Why? Because it shows that this person cannot be trusted to respect safe sexuality. How many other partners has this person said that to? How many of them are usually safe? There are too many uncertainties for me to follow this request and still consider myself a loving partner. It shows that this is a person I should not want to be very close to me because I already know they are willing to lie and deceive. Such a person could not enter my last set of partner, and may not last long as a poly friend, depending on other factors.
Boundaries are rules that grown organically out of actually loving and being considerate of the people we are with. It seems to me that to enumerate such rules demonstrates some level of distrust. And so the more a person moves from one set to another, the less rules should be necessary. When we have people we wish to think of as partners, family, and spouses, we should not have to have rules so much as respect and good decisions. We should want to keep them as safe, or safer, than we would be willing to keep ourselves.

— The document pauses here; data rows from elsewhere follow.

-- ==== Sys2Proof/Machine/Gates.lean ====
section
/-! DEFINITION. What the egress scheduler and the credit loop read (chapter 12): class queues, gates and their closes, the
credit-based and token-bucket shapers, WFQ tags, and the selection among classes. -/

namespace Sys2Proof.Machine

/-! ### Class queues (R286) -/

/-- Head of a class queue. -/
def Dev.queueHead (d : Dev) (n c : Nat) : Option Copy :=
  (d.path.copies.filter fun k => k.queued && k.dst == n && k.cls == c).foldl (fun (b : Option Copy) k => match b with
    | none => some k
    | some x => some (if k.qNo < x.qNo then k else x)) none

/-- The copy a MAC of a port transmits, a preempted one included. -/
def Dev.txCopy (d : Dev) (n mac : Nat) : Option Copy :=
  match tget d.egr.tx 0 (2 * n + mac) with
  | 0 => none
  | i + 1 => d.copy i

/-- Bit `c` of PREEMPTABLE acts (R298). -/
def Dev.preemptable (d : Dev) (n c : Nat) : Bool :=
  decide (n < 256) && d.flag (Reg.PORT_STATUS.PREEMPT_ACTIVE n) && d.bitOf (Reg.EGRS_PORT_SCHED.PREEMPTABLE n) c

/-! ### Gates (R289 to R293) -/

def Dev.egate (d : Dev) (n : Nat) : EGate := tget d.egr.gate EGate.zero n

def Dev.setEgate (d : Dev) (n : Nat) (g : EGate) : Dev := { d with egr := { d.egr with gate := tput d.egr.gate EGate.zero n g } }

/-- INTERVAL_NS of entry `i` of a schedule of port `n`. -/
def Dev.egateIv (d : Dev) (n : Nat) (s : Sched) (i : Nat) : Nat := d.tabF (0x9000 + 0x10 * groupOf n) (s.first + i) 0 0 32

/-- STATE of that entry. -/
def Dev.egateState (d : Dev) (n : Nat) (s : Sched) (i : Nat) : Word := d.tabW (0x9000 + 0x10 * groupOf n) (s.first + i) 1

/-- The entry in progress at an instant (R290): its number and the instant it began. -/
def Dev.egateEntry (d : Dev) (n : Nat) (s : Sched) (t : Nat) : Option (Nat × Nat) :=
  (entryAt (d.egateIv n s) s.len (s.pos t)).map fun e => (e.1, t - s.pos t + e.2)

/-- The gates of a port `ago` ns ago, by the schedule in operation on its own base (R290, R291). -/
def Dev.gatesAt (d : Dev) (n ago : Nat) : Nat :=
  if 258 ≤ n || !d.flag (Reg.EGRS_GATE_CTRL.GATE_EN n) then 255
  else
    match (d.egate n).oper with
    | none => d.rd (Reg.EGRS_GATE_CTRL.INIT_STATES n)
    | some s =>
      match d.egateEntry n s (d.presNs s.tb - ago) with
      | none => 0
      | some (i, _) => fget (d.egateState n s i) 0 8

/-- The gate of a class is open now. -/
def Dev.gateOpen (d : Dev) (n c : Nat) : Bool := (d.gatesAt n 0).testBit c

/-- The parts of a cycle as (start, end, open) for a class: entries cut at the cycle end, the last one held to it. -/
def Dev.segments (d : Dev) (n c : Nat) (s : Sched) : List (Nat × Nat × Bool) :=
  ((List.range s.len).foldl (fun (a : List (Nat × Nat × Bool) × Nat) i =>
    let e := if i + 1 = s.len then s.cycle else min s.cycle (a.2 + d.egateIv n s i)
    if a.2 < e then (a.1 ++ [(a.2, e, (d.egateState n s i).getLsbD c)], e) else a) ([], 0)).1

/-- How long after an instant a class stays open under a schedule; none where it never closes. -/
def Dev.openFor (d : Dev) (n c : Nat) (s : Sched) (t : Nat) : Option Nat :=
  let l := d.segments n c s
  if l.isEmpty then some 0
  else
    let p := s.pos t
    let two := l ++ l.map fun x => (x.1 + s.cycle, x.2.1 + s.cycle, x.2.2)
    (two.find? fun x => decide (p < x.2.1) && !x.2.2).map fun x => x.1 - p

/-- A schedule's first entry opens a class. -/
def Dev.firstOpens (d : Dev) (n c : Nat) (s : Sched) : Bool := s.len != 0 && (d.egateState n s 0).getLsbD c

/-- Time from now in ns until the gate of an open class closes, a takeover counted (R292, R293); none where it never does. -/
def Dev.closesIn (d : Dev) (n c : Nat) : Option Nat :=
  if 258 ≤ n || !d.flag (Reg.EGRS_GATE_CTRL.GATE_EN n) then none
  else
    let g := d.egate n
    let byOper := match g.oper with
      | some s => d.openFor n c s (d.presNs s.tb)
      | none => none
    match g.pend with
    | none => byOper
    | some p =>
      let t := p.due - d.presNs p.tb
      if byOper.any fun x => decide (x < t) then byOper
      else if d.firstOpens n c p then (d.openFor n c p p.due).map fun x => t + x
      else some t

/-- The class stays open for `ns` from now. -/
def Dev.staysOpen (d : Dev) (n c ns : Nat) : Bool :=
  d.gateOpen n c && match d.closesIn n c with
    | some t => decide (ns ≤ t)
    | none => true

/-- Longest time in ns for which a class is open in the schedule in operation, across the cycle end (R293); none where it
never closes. -/
def Dev.longestOpen (d : Dev) (n c : Nat) : Option Nat :=
  if !d.flag (Reg.EGRS_GATE_CTRL.GATE_EN n) then none
  else
    match (d.egate n).oper with
    | none => none
    | some s =>
      let l := d.segments n c s
      if !l.isEmpty && l.all fun x => x.2.2 then none
      else some ((l ++ l).foldl (fun (a : Nat × Nat) x =>
        let run := if x.2.2 then a.1 + (x.2.1 - x.1) else 0
        (run, max a.2 run)) (0, 0)).2

/-- EGRS_GATE_STATUS follows the gates of now. -/
def Dev.showGates (d : Dev) (n : Nat) : Dev :=
  let g := d.egate n
  let d := (d.wr (Reg.EGRS_GATE_STATUS.STATES n) (d.gatesAt n 0)).setFlag (Reg.EGRS_GATE_STATUS.PENDING n) g.pend.isSome
  let e := match g.oper with
    | some s => ((d.egateEntry n s (d.presNs s.tb)).map fun x => x.1).getD 0
    | none => 0
  (d.setFlag (Reg.EGRS_GATE_STATUS.OPER n) g.oper.isSome).wr (Reg.EGRS_GATE_STATUS.ENTRY n) e

/-! ### Shapers (R294, R297) -/

/-- A class transmits, or has a frame held by preemption. -/
def Dev.classOnMac (d : Dev) (n c : Nat) : Option (Copy × Nat) :=
  [0, 1].findSome? fun mac => match d.txCopy n mac with
    | some k => if k.cls = c then some (k, mac) else none
    | none => none

/-- Credit of a class after the time since it was last brought up to date (R294), under the conditions of that time. -/
def Dev.cbsCredit (d : Dev) (n c : Nat) : Int :=
  let b := tget d.egr.cbs Cbs.zero (8 * n + c)
  let dt := d.now - b.at_
  let idle := d.rd (Reg.EGRS_CBS_IDLE.IDLE_SLOPE n c)
  let hi : Int := d.rd (Reg.EGRS_CBS_CREDIT.HI_CREDIT n c) * 65536
  let lo : Int := -((d.rd (Reg.EGRS_CBS_CREDIT.LO_CREDIT n c) * 65536 : Nat) : Int)
  let open_ := (d.gatesAt n dt).testBit c
  let waiting := (d.queueHead n c).isSome
  let rise (dt : Nat) (v : Int) : Int :=
    if !open_ then v
    else if waiting then v + rateUnits idle dt
    else if v < 0 then min 0 (v + rateUnits idle dt)
    else 0
  let v := match d.classOnMac n c with
    | some (k, mac) =>
      if k.preempted then b.credit
      else
        let fin := tget d.egr.txEnd 0 (2 * n + mac)
        let oh := d.wireNs n (d.rd (Reg.EGRS_PORT_SHAPE.OVERHEAD n))
        let fin := if fin = 0 then d.now else fin + oh - d.wireNs n 20
        let fall := min d.now fin - b.at_
        let v := b.credit + rateUnits idle fall - rateUnits (d.portRate n * 1000) fall
        if fin < d.now then rise (d.now - max fin b.at_) v else v
    | none => if !waiting && 0 < b.credit then 0 else rise dt b.credit
  clampI v lo hi

/-- Every class of a port with its shaper on has its credit brought up to date. -/
def Dev.cbsRun (d : Dev) (n : Nat) : Dev :=
  classes.foldl (fun d c =>
    if d.bitOf (Reg.EGRS_PORT_SCHED.CBS_EN n) c then
      let v := d.cbsCredit n c
      { d with egr := { d.egr with cbs := tput d.egr.cbs Cbs.zero (8 * n + c) ⟨v, d.now⟩ } }
    else d) d

/-- The credit-based shaper permits a class. -/
def Dev.cbsOk (d : Dev) (n c : Nat) : Bool := 258 ≤ n || !d.bitOf (Reg.EGRS_PORT_SCHED.CBS_EN n) c || decide (0 ≤ d.cbsCredit n c)

/-- What is missing from a token bucket in bytes with 16 fractional bits; `c` = 8 is the port's. -/
def Dev.tbsUsed (d : Dev) (n c : Nat) : Int :=
  let b := tget d.egr.tbs Bucket.full (9 * n + c)
  max 0 (b.used - rateUnits (d.rd (Reg.EGRS_TBS_RATE.RATE n c)) (d.now - b.at_))

/-- A bucket is zero or more. -/
def Dev.tbsFull (d : Dev) (n c : Nat) : Bool := decide (d.tbsUsed n c ≤ (d.rd (Reg.EGRS_TBS_BURST.BURST n c) * 65536 : Nat))

/-- The token bucket permits a class. -/
def Dev.tbsOk (d : Dev) (n c : Nat) : Bool := !d.bitOf (Reg.EGRS_PORT_SCHED.TBS_EN n) c || d.tbsFull n c

/-- A bucket is charged `bytes`. -/
def Dev.tbsCharge (d : Dev) (n c bytes : Nat) : Dev :=
  let b : Bucket := ⟨d.tbsUsed n c + (bytes * 65536 : Nat), d.now⟩
  { d with egr := { d.egr with tbs := tput d.egr.tbs Bucket.full (9 * n + c) b } }

/-! ### Weighted fair queuing (R295) -/

/-- A 48-bit tag precedes another. -/
def tagLess (a b : Nat) : Bool := decide (2 ^ 47 ≤ (a + 2 ^ 48 - b % 2 ^ 48) % 2 ^ 48)

def Dev.wfqOf (d : Dev) (n c : Nat) : Wfq := tget d.egr.wfq Wfq.zero (8 * n + c)

def Dev.setWfq (d : Dev) (n c : Nat) (w : Wfq) : Dev := { d with egr := { d.egr with wfq := tput d.egr.wfq Wfq.zero (8 * n + c) w } }

/-- WEIGHT of a class. -/
def Dev.weight (d : Dev) (n c : Nat) : Nat :=
  let w := if c < 4 then d.rd (Reg.EGRS_PORT_WEIGHT_LO.WEIGHT n) else d.rd (Reg.EGRS_PORT_WEIGHT_HI.WEIGHT n)
  max 1 (w / 2 ^ (8 * (c % 4)) % 256)

/-- A finish tag. -/
def Dev.finishTag (d : Dev) (n c start len : Nat) : Nat :=
  (start + (len + d.rd (Reg.EGRS_PORT_SHAPE.OVERHEAD n)) * 256 / d.weight n c) % 2 ^ 48

/-- Start tag of a class that becomes active. -/
def Dev.startTag (d : Dev) (n c : Nat) : Nat :=
  let v := tget d.egr.vtime 0 n
  let f := (d.wfqOf n c).finish
  if tagLess v f then f else v

/-- L of a head frame (R292, R295): MAX_FRAME for a cut-through copy whose length is not known. -/
def Dev.headLen (d : Dev) (k : Copy) : Nat :=
  match d.frame k.frame with
  | some f => if k.ct && !k.last then d.rd (Reg.PORT_CFG.MAX_FRAME k.dst) else d.editLen f k
  | none => 64

/-- The class is stopped by received pause (R82). -/
def Dev.paused (d : Dev) (n c : Nat) : Bool := decide (n < 258) && d.bitOf (Reg.PORT_PAUSE_STAT.RX_PAUSED n) c

/-- The head frame fits (R292). A preemptable class needs room for a minimum fragment and its mCRC only. -/
def Dev.headFits (d : Dev) (n c : Nat) (k : Copy) : Bool :=
  let l := d.headLen k
  let l := if d.preemptable n c then min l (64 * (1 + d.rd (Reg.PORT_PREEMPT_CFG.ADD_FRAG_SIZE n))) else l
  d.staysOpen n c (d.wireNs n (l + 20))

/-- A class is eligible (R287). -/
def Dev.eligible (d : Dev) (n c : Nat) : Bool :=
  match d.queueHead n c with
  | none => false
  | some k =>
    (k.ct || k.last) && !d.paused n c && d.headFits n c k && d.cbsOk n c && d.tbsOk n c && !(d.preemptable n c && (d.egate n).hold)

/-- Classes that become eligible become active and take tags; those that lose eligibility keep theirs (R295). -/
def Dev.wfqRefresh (d : Dev) (n : Nat) : Dev :=
  classes.foldl (fun d c =>
    if d.bitOf (Reg.EGRS_PORT_SCHED.STRICT n) c then d
    else
      let e := d.eligible n c
      let w := d.wfqOf n c
      if e && !w.active then
        let s := d.startTag n c
        let l := ((d.queueHead n c).map d.headLen).getD 64
        d.setWfq n c ⟨s, d.finishTag n c s l, true⟩
      else if !e && w.active then d.setWfq n c { w with active := false }
      else d) d

/-- What an event on a port brings up to date before it acts. -/
def Dev.portEvent (d : Dev) (n : Nat) : Dev := if n < 258 then d.cbsRun n else d

/-- The class taken among some eligible ones (R287): the highest strict one, else the least finish tag, the higher class on a
tie. -/
def Dev.pickClass (d : Dev) (n : Nat) (cs : List Nat) : Option Nat :=
  let e := cs.filter (d.eligible n)
  match (e.filter fun c => d.bitOf (Reg.EGRS_PORT_SCHED.STRICT n) c).getLast? with
  | some c => some c
  | none => e.foldl (fun (b : Option Nat) c => match b with
    | none => some c
    | some x => if tagLess (d.wfqOf n x).finish (d.wfqOf n c).finish then some x else some c) none

/-! ### Eligibility for credit (R273) -/

/-- LEAD_NS as it acts. -/
def Dev.leadNs (d : Dev) : Nat := d.rd Reg.FABR_CTRL.LEAD_NS

/-- A (port, class) may receive fabric credit (R273). -/
def Dev.creditOk (d : Dev) (n c : Nat) : Bool :=
  !(d.flag (Reg.PORT_STATUS.HOLD n) && n != 258) && !(d.flag (Reg.PORT_STATUS.FLUSHING n) && n != 258) && d.adminUp n &&
    !d.quarantined n && !d.paused n c && d.cbsOk n c && d.gateOpen n c &&
    (match d.closesIn n c with
      | some t => decide (d.leadNs < t)
      | none => true)

end Sys2Proof.Machine
end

Bottom line, Ginny and Gina are my partners. I trust both of them, even in their times of human weakness and uncertainty. My life is entangled with both of them, and as a result their lives will be entangled with each other, and also with the people with who they are entangled. Therefore, Gina does not need to be relegated to a second-class place in my life any more than I would want to be relegated to a second-class place in hers.
And through this tangled web of sets, a family forms. Not that we are all extremely close, that we are all necessarily intimate, but that the decisions I make affect them and vice-versa. Rules and boundaries for such arrangements only betray lack of trust, and I want trust as part of my life.